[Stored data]
__________________________________________________
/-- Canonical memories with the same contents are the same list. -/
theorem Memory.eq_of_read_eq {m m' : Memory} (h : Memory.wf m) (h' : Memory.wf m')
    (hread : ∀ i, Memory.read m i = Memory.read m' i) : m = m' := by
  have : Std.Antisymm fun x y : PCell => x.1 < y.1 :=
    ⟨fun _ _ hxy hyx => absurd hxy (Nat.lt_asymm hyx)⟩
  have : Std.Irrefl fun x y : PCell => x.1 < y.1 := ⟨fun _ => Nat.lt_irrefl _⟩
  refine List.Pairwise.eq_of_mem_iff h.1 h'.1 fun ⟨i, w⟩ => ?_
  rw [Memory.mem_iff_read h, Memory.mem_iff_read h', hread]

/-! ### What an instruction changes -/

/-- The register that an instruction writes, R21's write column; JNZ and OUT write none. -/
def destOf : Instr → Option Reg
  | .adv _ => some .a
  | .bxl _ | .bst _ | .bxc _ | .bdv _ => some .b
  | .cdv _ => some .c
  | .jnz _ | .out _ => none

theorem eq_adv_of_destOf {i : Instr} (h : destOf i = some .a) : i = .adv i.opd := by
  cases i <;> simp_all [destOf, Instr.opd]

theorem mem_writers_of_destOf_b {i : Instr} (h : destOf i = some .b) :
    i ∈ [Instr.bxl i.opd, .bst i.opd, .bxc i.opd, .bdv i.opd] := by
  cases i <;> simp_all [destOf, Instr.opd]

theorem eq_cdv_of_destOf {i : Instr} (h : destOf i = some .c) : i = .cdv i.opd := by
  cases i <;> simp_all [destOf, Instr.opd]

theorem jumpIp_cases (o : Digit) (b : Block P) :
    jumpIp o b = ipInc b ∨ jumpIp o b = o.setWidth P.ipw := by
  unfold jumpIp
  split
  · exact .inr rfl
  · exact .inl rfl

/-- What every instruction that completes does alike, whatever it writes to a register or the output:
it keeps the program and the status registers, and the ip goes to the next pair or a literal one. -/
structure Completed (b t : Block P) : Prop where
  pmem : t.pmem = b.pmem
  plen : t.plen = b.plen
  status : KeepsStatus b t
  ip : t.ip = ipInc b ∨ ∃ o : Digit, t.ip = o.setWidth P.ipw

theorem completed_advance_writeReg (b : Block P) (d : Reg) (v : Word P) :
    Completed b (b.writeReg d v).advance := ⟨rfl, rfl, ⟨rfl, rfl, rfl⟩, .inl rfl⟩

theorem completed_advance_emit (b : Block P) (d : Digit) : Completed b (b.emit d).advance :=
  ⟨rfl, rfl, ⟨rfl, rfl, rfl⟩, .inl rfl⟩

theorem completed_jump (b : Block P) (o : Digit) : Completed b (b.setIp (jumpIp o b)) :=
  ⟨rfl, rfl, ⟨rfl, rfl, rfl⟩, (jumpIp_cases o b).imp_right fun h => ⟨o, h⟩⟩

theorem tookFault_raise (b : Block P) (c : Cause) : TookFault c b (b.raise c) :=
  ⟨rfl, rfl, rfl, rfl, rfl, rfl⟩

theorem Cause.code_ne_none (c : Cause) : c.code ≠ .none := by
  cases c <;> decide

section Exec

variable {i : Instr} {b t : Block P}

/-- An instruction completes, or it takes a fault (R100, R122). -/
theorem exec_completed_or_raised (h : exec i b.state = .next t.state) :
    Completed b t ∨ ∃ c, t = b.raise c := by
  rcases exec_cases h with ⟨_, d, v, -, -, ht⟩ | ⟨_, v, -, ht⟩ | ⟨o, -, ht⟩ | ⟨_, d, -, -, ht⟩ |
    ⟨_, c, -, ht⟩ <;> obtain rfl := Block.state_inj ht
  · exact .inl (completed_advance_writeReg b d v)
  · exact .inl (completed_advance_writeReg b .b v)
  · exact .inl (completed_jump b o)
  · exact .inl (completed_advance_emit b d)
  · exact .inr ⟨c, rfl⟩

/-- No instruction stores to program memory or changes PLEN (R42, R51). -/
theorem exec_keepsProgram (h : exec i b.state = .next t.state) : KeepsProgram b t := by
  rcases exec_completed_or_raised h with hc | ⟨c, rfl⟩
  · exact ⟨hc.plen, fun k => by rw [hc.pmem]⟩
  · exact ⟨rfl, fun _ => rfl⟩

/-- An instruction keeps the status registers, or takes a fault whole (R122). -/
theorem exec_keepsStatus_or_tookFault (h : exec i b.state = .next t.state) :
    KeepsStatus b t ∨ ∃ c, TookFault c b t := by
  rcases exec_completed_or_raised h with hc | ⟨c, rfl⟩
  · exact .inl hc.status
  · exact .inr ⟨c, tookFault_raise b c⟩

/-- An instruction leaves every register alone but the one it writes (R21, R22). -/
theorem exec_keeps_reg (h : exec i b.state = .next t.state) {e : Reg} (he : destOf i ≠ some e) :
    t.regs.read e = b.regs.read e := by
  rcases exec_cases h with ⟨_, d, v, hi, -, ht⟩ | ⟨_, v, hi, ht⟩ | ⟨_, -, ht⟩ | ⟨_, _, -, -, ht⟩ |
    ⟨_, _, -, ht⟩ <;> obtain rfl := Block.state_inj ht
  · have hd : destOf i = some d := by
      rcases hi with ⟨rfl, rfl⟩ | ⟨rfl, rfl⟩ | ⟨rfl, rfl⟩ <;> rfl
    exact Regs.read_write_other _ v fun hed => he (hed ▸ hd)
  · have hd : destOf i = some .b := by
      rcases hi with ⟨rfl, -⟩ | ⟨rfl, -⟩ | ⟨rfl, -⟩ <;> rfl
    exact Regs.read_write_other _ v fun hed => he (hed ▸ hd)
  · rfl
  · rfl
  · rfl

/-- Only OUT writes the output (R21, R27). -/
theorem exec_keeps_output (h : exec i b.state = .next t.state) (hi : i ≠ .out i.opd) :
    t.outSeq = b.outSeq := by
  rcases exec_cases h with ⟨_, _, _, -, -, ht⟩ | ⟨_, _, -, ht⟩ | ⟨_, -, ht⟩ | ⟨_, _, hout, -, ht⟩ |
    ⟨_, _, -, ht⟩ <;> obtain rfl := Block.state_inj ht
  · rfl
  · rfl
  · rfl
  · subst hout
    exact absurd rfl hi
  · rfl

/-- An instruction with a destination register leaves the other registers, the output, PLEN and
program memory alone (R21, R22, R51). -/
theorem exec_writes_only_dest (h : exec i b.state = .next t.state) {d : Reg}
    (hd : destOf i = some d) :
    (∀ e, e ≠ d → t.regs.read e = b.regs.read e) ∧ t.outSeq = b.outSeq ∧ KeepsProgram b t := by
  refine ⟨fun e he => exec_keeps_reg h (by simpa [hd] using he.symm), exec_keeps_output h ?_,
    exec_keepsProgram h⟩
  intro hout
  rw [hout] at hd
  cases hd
__________________________________________________
Exactly the lines above from the one with "rfl, rfl, rfl, rfl⟩" to the one with "theorem exec_keepsProgram (h", both included, are to be quoted; leave the rest out.

  ⟨rfl, rfl, rfl, rfl, rfl, rfl⟩

theorem Cause.code_ne_none (c : Cause) : c.code ≠ .none := by
  cases c <;> decide

section Exec

variable {i : Instr} {b t : Block P}

/-- An instruction completes, or it takes a fault (R100, R122). -/
theorem exec_completed_or_raised (h : exec i b.state = .next t.state) :
    Completed b t ∨ ∃ c, t = b.raise c := by
  rcases exec_cases h with ⟨_, d, v, -, -, ht⟩ | ⟨_, v, -, ht⟩ | ⟨o, -, ht⟩ | ⟨_, d, -, -, ht⟩ |
    ⟨_, c, -, ht⟩ <;> obtain rfl := Block.state_inj ht
  · exact .inl (completed_advance_writeReg b d v)
  · exact .inl (completed_advance_writeReg b .b v)
  · exact .inl (completed_jump b o)
  · exact .inl (completed_advance_emit b d)
  · exact .inr ⟨c, rfl⟩

/-- No instruction stores to program memory or changes PLEN (R42, R51). -/
theorem exec_keepsProgram (h : exec i b.state = .next t.state) : KeepsProgram b t := by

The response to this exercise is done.